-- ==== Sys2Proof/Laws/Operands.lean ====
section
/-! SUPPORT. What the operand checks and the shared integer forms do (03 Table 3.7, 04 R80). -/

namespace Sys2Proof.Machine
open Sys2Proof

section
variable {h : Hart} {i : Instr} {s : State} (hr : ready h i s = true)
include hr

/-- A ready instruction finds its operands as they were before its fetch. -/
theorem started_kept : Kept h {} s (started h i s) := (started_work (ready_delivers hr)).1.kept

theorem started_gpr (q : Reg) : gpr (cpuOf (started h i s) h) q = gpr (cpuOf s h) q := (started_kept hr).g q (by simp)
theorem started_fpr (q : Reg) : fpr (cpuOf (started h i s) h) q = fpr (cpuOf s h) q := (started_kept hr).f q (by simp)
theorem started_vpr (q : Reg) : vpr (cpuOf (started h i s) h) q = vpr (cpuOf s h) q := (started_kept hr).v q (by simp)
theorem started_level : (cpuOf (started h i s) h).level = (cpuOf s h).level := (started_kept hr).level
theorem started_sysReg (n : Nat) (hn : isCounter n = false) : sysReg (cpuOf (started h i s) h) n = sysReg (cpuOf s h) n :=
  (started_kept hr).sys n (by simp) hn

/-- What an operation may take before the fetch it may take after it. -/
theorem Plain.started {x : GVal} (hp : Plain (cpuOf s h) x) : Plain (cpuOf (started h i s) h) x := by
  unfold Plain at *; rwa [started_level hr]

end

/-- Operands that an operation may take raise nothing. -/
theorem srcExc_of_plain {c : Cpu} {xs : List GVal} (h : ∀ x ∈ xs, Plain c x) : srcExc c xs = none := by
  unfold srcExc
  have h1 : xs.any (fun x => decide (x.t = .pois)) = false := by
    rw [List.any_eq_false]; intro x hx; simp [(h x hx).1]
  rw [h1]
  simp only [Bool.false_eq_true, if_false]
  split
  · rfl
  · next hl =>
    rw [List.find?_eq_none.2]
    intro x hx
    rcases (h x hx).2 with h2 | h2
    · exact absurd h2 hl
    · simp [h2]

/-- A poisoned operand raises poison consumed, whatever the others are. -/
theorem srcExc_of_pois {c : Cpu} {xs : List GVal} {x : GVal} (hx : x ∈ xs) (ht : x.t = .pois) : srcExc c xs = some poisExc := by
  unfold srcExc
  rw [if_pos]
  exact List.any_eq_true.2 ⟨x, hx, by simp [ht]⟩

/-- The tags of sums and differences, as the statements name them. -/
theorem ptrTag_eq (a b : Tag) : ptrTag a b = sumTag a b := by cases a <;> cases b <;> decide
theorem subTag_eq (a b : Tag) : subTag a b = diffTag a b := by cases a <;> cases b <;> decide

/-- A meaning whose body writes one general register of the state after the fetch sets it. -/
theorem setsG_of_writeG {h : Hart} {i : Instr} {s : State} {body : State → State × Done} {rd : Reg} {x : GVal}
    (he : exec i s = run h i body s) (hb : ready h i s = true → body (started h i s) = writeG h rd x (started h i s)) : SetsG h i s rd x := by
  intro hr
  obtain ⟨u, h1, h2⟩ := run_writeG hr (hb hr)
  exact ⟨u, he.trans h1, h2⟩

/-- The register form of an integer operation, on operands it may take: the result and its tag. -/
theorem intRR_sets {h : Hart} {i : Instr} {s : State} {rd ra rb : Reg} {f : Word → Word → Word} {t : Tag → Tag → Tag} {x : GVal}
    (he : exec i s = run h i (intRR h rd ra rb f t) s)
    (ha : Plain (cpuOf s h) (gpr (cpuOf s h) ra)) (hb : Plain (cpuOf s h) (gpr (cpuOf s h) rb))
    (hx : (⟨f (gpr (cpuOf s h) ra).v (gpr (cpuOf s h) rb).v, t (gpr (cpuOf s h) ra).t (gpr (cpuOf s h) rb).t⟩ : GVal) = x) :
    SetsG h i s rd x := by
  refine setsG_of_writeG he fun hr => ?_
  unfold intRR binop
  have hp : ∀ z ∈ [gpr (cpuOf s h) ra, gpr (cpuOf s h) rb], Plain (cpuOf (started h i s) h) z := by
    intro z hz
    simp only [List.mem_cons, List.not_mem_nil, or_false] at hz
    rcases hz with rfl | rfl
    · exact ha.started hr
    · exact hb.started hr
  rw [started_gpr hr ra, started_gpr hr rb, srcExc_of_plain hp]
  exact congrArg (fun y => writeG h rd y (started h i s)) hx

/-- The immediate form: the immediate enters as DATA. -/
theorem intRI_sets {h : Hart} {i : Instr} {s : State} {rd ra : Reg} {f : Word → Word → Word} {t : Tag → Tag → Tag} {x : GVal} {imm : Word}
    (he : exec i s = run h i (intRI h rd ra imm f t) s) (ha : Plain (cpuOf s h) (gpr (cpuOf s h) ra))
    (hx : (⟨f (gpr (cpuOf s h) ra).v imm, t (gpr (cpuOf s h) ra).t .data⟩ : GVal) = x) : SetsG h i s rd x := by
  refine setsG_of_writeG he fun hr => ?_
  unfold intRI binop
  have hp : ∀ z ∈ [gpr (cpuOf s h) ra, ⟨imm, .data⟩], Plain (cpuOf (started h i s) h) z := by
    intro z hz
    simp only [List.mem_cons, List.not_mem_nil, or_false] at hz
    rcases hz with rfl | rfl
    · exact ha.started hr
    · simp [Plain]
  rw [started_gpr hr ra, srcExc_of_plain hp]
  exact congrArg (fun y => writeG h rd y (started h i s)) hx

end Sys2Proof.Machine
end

#### What to do:
Starting with the first line of the listing above and ending with the line that holds "s) h) x := by", return those lines exactly as written, both included.

#### Answer to this problem:
-- ==== Sys2Proof/Laws/Operands.lean ====
section
/-! SUPPORT. What the operand checks and the shared integer forms do (03 Table 3.7, 04 R80). -/

namespace Sys2Proof.Machine
open Sys2Proof

section
variable {h : Hart} {i : Instr} {s : State} (hr : ready h i s = true)
include hr

/-- A ready instruction finds its operands as they were before its fetch. -/
theorem started_kept : Kept h {} s (started h i s) := (started_work (ready_delivers hr)).1.kept

theorem started_gpr (q : Reg) : gpr (cpuOf (started h i s) h) q = gpr (cpuOf s h) q := (started_kept hr).g q (by simp)
theorem started_fpr (q : Reg) : fpr (cpuOf (started h i s) h) q = fpr (cpuOf s h) q := (started_kept hr).f q (by simp)
theorem started_vpr (q : Reg) : vpr (cpuOf (started h i s) h) q = vpr (cpuOf s h) q := (started_kept hr).v q (by simp)
theorem started_level : (cpuOf (started h i s) h).level = (cpuOf s h).level := (started_kept hr).level
theorem started_sysReg (n : Nat) (hn : isCounter n = false) : sysReg (cpuOf (started h i s) h) n = sysReg (cpuOf s h) n :=
  (started_kept hr).sys n (by simp) hn

/-- What an operation may take before the fetch it may take after it. -/
theorem Plain.started {x : GVal} (hp : Plain (cpuOf s h) x) : Plain (cpuOf (started h i s) h) x := by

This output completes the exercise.